David Zeuthen davidz at redhat.com
Thu Jun 18 16:26:55 PDT 2009


On Thu, 2009-06-18 at 21:11 +0100, Richard W.M. Jones wrote:
> On Thu, Jun 18, 2009 at 03:02:53PM -0400, Matthias Clasen wrote:
> > On Thu, 2009-06-18 at 19:09 +0100, Richard W.M. Jones wrote:
> > > Can the malware inject code into the process which gained the
> > > authentication (eg. using ptrace)?
> > 
> > Once you have malware running in your session, there's probably more
> > important stuff to worry about, like all your data in ~/.firefox...
> Right, but this is about privilege escalation (malware trying to gain
> root).  However I agree that it's bad enough if you have any malware
> in your session.
> I'm only interested BTW.  I'm not saying this is a real exploit :-)

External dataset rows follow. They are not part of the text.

-- ==== Sys2Proof/Machine/DataLine.lean ====
section
/-! DEFINITION. The commands of the data line unit (chapter 3). -/

namespace Sys2Proof.Machine

/-- The station sends in its own slot: MEMBER with a number (R47). -/
def State.sendsAs (s : State) : Option Station := if s.member.state = .member then s.member.number else none

/-- The reception of a slot that begins (R53): HUNTING, with no frame being received. In the slot that the station sends in there is none
to receive, and the receive state is DONE (log 35). -/
def Reception.opened (slot : Station) (receives : Bool) : Reception :=
  { slot := slot, state := if receives then .hunting else .done, rise := 0, bytes := [], cells := [], expected := none }

/-- OWN_SLOT_START (R47, R48, R91, R99): the report is built, placed in the own cell and sent, and the raised record is emptied. The own slot
is the slot in progress. -/
def execOwnSlotStart (s : State) : Host.Outcome State Fault Refusal :=
  atHut s fun s =>
    match s.sendsAs with
    | none => s
    | some k =>
      let report := s.buildReport k
      (((s.reach (Config.slotStart k)).mapCell k fun _ => { state := .empty, damage := none, report := some report, own := true }).setLine
        { s.line with tx := some { report := report, slot := k }, rx := some (Reception.opened k false) }).setRaised 0

/-- SLOT_START (R47, R53, R58): the slot is in progress, and reception of one that the station does not send in begins in HUNTING. -/
def execSlotStart (slot : Station) (s : State) : Host.Outcome State Fault Refusal :=
  atHut s fun s =>
    (s.reach (Config.slotStart slot)).setLine
      { s.line with rx := some (Reception.opened slot (decide (s.sendsAs ≠ some slot))) }

/-- FRAME_FIRST_RISE (R53): a rise before the 5 ms limit whose start cell reads asserted at its centre is the frame's first rise; else it
was a transient. After a HUNT_TIMEOUT none is taken, however it fell (log 34). DESIGN CHOICE: a rise that follows a transient's within its
start cell, less than 520 ticks after it, is a candidate like any other (log 41). DESIGN CHOICE: so is a rise at the very tick of the slot
start, where R53 both hunts and takes no candidate from an asserted line (log 43). -/
def execFrameFirstRise (tick : Nat) (asserted : Bool) (s : State) : Host.Outcome State Fault Refusal :=
  atHut s fun s =>
    match s.line.rx with
    | none => s
    | some x =>
      let start := Config.slotStart x.slot
      if x.state = RxState.hunting ∧ start ≤ tick ∧ tick < start + Config.huntLength then
        let s' := s.reach (tick + cellCentre 0)
        if asserted then s'.setLine { s.line with rx := some { x with state := .receiving, rise := tick, cells := [true] } } else s'
      else s

/-- HUNT_TIMEOUT (R53): 5 ms without a first rise; the cell stays EMPTY. DESIGN CHOICE: it ends the hunt also while the start cell of a
candidate that rose before the limit is still to be read (log 34). -/
def execHuntTimeout (s : State) : Host.Outcome State Fault Refusal :=
  atHut s fun s =>
    match s.line.rx with
    | none => s
    | some x =>
      if x.state = RxState.hunting then
        (s.reach (Config.slotStart x.slot + Config.huntLength)).setLine { s.line with rx := some { x with state := .done } }
      else s

/-- The cells of the frame read so far, on the grid of its first rise. -/
def Reception.cellsRead (x : Reception) : Nat := 10 * x.bytes.length + x.cells.length

/-- What a cell read makes of a reception (R54, R55): more cells are to come, a fault ends it, or the last expected cell has been read. -/
inductive CellOutcome where
  | more (x : Reception)
  | fault (x : Reception) (kind : DamageKind)
  | whole (x : Reception)
deriving DecidableEq, Repr

/-- A byte read to its stop cell (R54): the first must be the lead byte, the second fixes the expected cell count, and the last expected
one ends the frame. Lead and length byte are judged with their stop cell read (log 19). -/
def Reception.readByte (x : Reception) (b : Byte) : CellOutcome :=
  let y := { x with bytes := x.bytes ++ [b], cells := [] }
  match x.bytes with
  | [] => if b = 0xD5#8 then .more y else .fault y .framing
  | [_] => if b.toNat < 15 ∨ 48 < b.toNat then .fault y .length else .more { y with expected := some ((b.toNat + 4) * 10) }
  | _ => if x.expected = some y.cellsRead then .whole y else .more y

/-- One cell read at its centre (R46, R54): a start cell must read asserted, eight data cells follow, and a stop cell must read
released. -/
def Reception.readCell (x : Reception) (level : Bool) : CellOutcome :=
  let y := { x with cells := x.cells ++ [level] }
  match x.cells with
  | [] => if level then .more y else .fault y .framing
  | _ :: data => if data.length < 8 then .more y else if level then .fault y .framing else x.readByte (byteOfCells data)

/-- Cells read one after another, until one ends the reception; line activity after that is ignored (R55). -/
def Reception.readCells (x : Reception) : List Bool → CellOutcome
  | [] => .more x
  | level :: rest =>
    match x.readCell level with
    | .more y => y.readCells rest
    | .fault y kind => .fault y kind
    | .whole y => .whole y

/-- Reception of a slot ends with its cell set (R54 to R56). -/
def State.endReception (s : State) (x : Reception) (c : Cell) : State :=
  (s.mapCell x.slot fun _ => c).setLine { s.line with rx := some { x with state := .done } }

/-- The cell that a judged frame gives (R55). -/
def Judgement.cell : Judgement → Cell
  | .received r => { state := .received, damage := none, report := some r, own := false }
  | .damaged k => Cell.damagedBy k

/-- The judgement of a frame read whole (R55), its lead and length bytes judged as they were read. -/
def Reception.judged (x : Reception) : Judgement :=
  match x.bytes with
  | _ :: len :: tail => judgeWhole x.slot len tail
  | _ => .damaged .framing

/-- The station stands at the centre of the last cell read of a frame. -/
def State.atCell (s : State) (x : Reception) : State := s.reach (x.rise + cellCentre (x.cellsRead - 1))

/-- Cells of the frame being received are read (R54, R55): the reception goes on with the bytes so far, or ends with its cell set by the
fault found or by the judgement of the whole frame. -/
def State.readFrame (s : State) (levels : List Bool) : State :=
  match s.line.rx with
  | none => s
  | some x =>
    if x.state = RxState.receiving then
      match x.readCells levels with
      | .more y => (s.atCell y).setLine { s.line with rx := some y }
      | .fault y kind => (s.atCell y).endReception y (Cell.damagedBy kind)
      | .whole y => (s.atCell y).endReception y y.judged.cell
    else s

/-- FRAMING_FAULT (R54): the cells are read, and the one that shows the fault ends the reception (log 19). -/
def execFramingFault (cells : List Bool) (s : State) : Host.Outcome State Fault Refusal := atHut s fun s => s.readFrame cells

/-- FRAME_RECEIVED (R55): the cells are read, and the last expected one has the frame judged. -/
def execFrameReceived (cells : List Bool) (s : State) : Host.Outcome State Fault Refusal := atHut s fun s => s.readFrame cells

/-- SLOT_END (R47, R56): the slot in progress ends, the own slot like any other, and a frame still in reception is UNFINISHED. -/
def execSlotEnd (s : State) : Host.Outcome State Fault Refusal :=
  atHut s fun s =>
    match s.line.rx with
    | none => s
    | some x =>
      let s' := s.reach (Config.slotStart x.slot + Config.slotLength)
      match x.state with
      | .receiving => s'.endReception x (Cell.damagedBy .unfinished)
      | .hunting => s'.setLine { s.line with rx := some { x with state := .done } }
      | .done => s'

/-- The tick at the centre of a cell of the own frame (R46, R48). -/
def txCellTick (slot : Station) (cell : Nat) : Nat := Config.slotStart slot + Config.frameDelay + cellCentre cell

/-- The index of the cell in progress of the own frame at the present tick count: 0 before its first cell (section 3.3). -/
def State.txCell (s : State) (t : Transmission) : Nat :=
  cellAt (s.tb.tick - (Config.slotStart t.slot + Config.frameDelay))

/-- The level of a cell sequence that began at `start`, as its sender drives it at the present tick count (R46). -/
def State.drivenAt (s : State) (start : Int) (cells : List Bool) : Bool :=
  decide (start ≤ s.tb.tick) && cells.getD (cellAt ((s.tb.tick : Int) - start).toNat) false

/-- The station drives the DATA pair asserted: a cell of its frame or of the summary window (R46, R48, R59). -/
def State.dataDrive (s : State) : Bool :=
  s.line.tx.any (fun t => s.drivenAt (Config.slotStart t.slot + Config.frameDelay : Nat) (frameCells (encodeFrame t.report))) ||
  (s.line.summaryDriving && s.drivenAt (Config.summaryWindow : Nat) (summaryCells s.line.summaryDriven))

/-- TRANSMISSION_COMPLETE (R49 to R51). -/
def execTransmissionComplete (s : State) : Host.Outcome State Fault Refusal :=
  atHut s fun s =>
    match s.line.tx with
    | none => s
    | some t =>
      ((s.reach (txCellTick t.slot (10 * (encodeFrame t.report).length - 1))).mapCell t.slot fun c =>
        { c with state := .received }).setLine { s.line with tx := none, collisions := 0 }

/-- COLLIDED (R49, R50, R51, R75): the own cell is COLLIDED, the count rises, and a MEMBER whose count reaches 3 enters CONFLICT. -/
def execCollided (cell : Nat) (s : State) : Host.Outcome State Fault Refusal :=
  atHut s fun s =>
    match s.line.tx with
    | none => s
    | some t =>
      if cell < 10 * (encodeFrame t.report).length then
        let count := countUp 255 s.line.collisions
        let s' := ((s.reach (txCellTick t.slot cell)).mapCell t.slot fun c => { c with state := .collided }).setLine
          { s.line with tx := none, collisions := count }
        if 3 ≤ count ∧ s.member.state = .member then
          s'.leaveMember.setMember { s.member with state := .conflict, conflictQuiet := 0 }
        else s'
      else s

/-- A MEMBER or JOINING station drives the summary window (R58, R59). -/
def State.drivesWindow (s : State) : Bool := decide (s.member.state = .member) || decide (s.member.state = .joining)

/-- SUMMARY_WINDOW (R59 to R61): a MEMBER or JOINING station fixes its bits and drives; any other drives none. Where the pair was released,
its own drive is the rise that the station is hunting for, and holds the start cell asserted (log 19). -/
def execSummaryWindow (s : State) (others : Bool := false) : Host.Outcome State Fault Refusal :=
  atHut s fun s =>
    let hunting := decide (s.line.summaryStored = false) && decide (s.line.summaryRise = none)
    (s.reach Config.summaryWindow).setLine
      { s.line with
        summaryDriven := if s.drivesWindow then s.summaryBits else 0
        summaryDriving := s.drivesWindow
        summaryDriveEnd := if s.drivesWindow then Config.summaryWindowEnd else 0
        summaryRise := if s.drivesWindow && !others && hunting then some Config.summaryWindow else s.line.summaryRise }

/-- The station's own drive of the summary window at a position, which reaches its own reading (R61): a cell sent as 1, from 830 ms until
the drive ends. -/
def DataLine.ownWindow (l : DataLine) (tick : Nat) : Bool :=
  decide (Config.summaryWindow ≤ tick) && decide (tick < l.summaryDriveEnd) &&
  (summaryCells l.summaryDriven).getD (cellAt (tick - Config.summaryWindow)) false

/-- SUMMARY_WINDOW_RISE (R61): the first rise from 828 ms up to 832 ms whose start cell reads asserted fixes the grid; an earlier rise,
judged after the own drive began, is the first. After a SUMMARY_HUNT_END none is taken, however it fell (log 34). DESIGN CHOICE: a rise
that follows a transient's within its start cell, less than 520 ticks after it, is a candidate like any other (log 41). -/
def execSummaryWindowRise (tick : Nat) (asserted : Bool) (s : State) : Host.Outcome State Fault Refusal :=
  atHut s fun s =>
    if ¬s.line.summaryStored ∧ s.line.summaryRise.all (fun r => decide (tick < r)) ∧ Config.summaryHuntStart ≤ tick ∧
        tick < Config.summaryHuntEnd then
      let s' := s.reach (tick + cellCentre 0)
      if asserted || s.line.ownWindow (tick + cellCentre 0) then s'.setLine { s.line with summaryRise := some tick } else s'
    else s

/-- The summary OR read is stored into the open row (R61). -/
def State.storeSummary (s : State) (bits : SummarySet) : State :=
  (s.setTable (s.table.mapOpen fun r => { r with summaryOr := bits })).setLine
    { s.line with summaryRise := none, summaryStored := true, summaryOr := bits }

/-- The own drive at the centres of cells 1 to 4 of a window whose rise is given, as bits. -/
def DataLine.ownBits (l : DataLine) (rise : Nat) : SummarySet :=
  BitVec.ofNat 4 (bitsNat ((List.range 4).map fun n => l.ownWindow (rise + cellCentre (n + 1))))

/-- The summary OR that cells 1 to 5 give on the grid of a window's rise (R61): what the other stations drive and the own drive, and DOUBT
added when the stop cell reads asserted. -/
def DataLine.windowRead (l : DataLine) (rise : Nat) (bits : SummarySet) (stopAsserted : Bool) : SummarySet :=
  bits ||| l.ownBits rise ||| (if stopAsserted || l.ownWindow (rise + cellCentre 5) then 4#4 else 0#4)

/-- SUMMARY_OR_READ (R61): at the centre of the stop cell the summary OR read is stored. -/
def execSummaryOrRead (bits : SummarySet) (stopAsserted : Bool) (s : State) : Host.Outcome State Fault Refusal :=
  atHut s fun s =>
    match s.line.summaryRise with
    | none => s
    | some rise => (s.reach (rise + cellCentre 5)).storeSummary (s.line.windowRead rise bits stopAsserted)

/-- SUMMARY_HUNT_END (R61): the span has passed without a window's rise. A station that drove the window has one from 830 ms, unless the pair
was asserted throughout. DESIGN CHOICE: it ends the hunt, with 0 stored, also while the start cell of a rise before 832 ms is still to be
read (log 34). -/
def execSummaryHuntEnd (s : State) : Host.Outcome State Fault Refusal :=
  atHut s fun s =>
    let s' := s.reach Config.summaryHuntEnd
    if ¬s.line.summaryStored ∧ s.line.summaryRise = none then s'.storeSummary 0 else s'

/-- SUMMARY_WINDOW_END (R59): the station releases the DATA pair; the bits driven stay as fixed. -/
def execSummaryWindowEnd (s : State) : Host.Outcome State Fault Refusal :=
  atHut s fun s => (s.reach Config.summaryWindowEnd).setLine { s.line with summaryDriving := false }

end Sys2Proof.Machine
end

As others have said, if you have malware in your session then you've
basically lost already.

The observation to make here is that for truly dangerous stuff, such as
installing unsigned software (PackageKit) or running programs as root
(pkexec), you _always_ use one-shot authorizations. There is even a
facility to customize what is shown to the user in a way that is not
spoofable [1]. 

But for e.g. applications where you repeatedly need to continuously do
operations over and over again, such as a disk utility app for example,
it's not really convenient having to type in your password over and over
again. As noted in many many places about both usability and security,
authentication dialogs are, in general, bad - they don't really add any
real security, they confuse users and they disrupt workflows.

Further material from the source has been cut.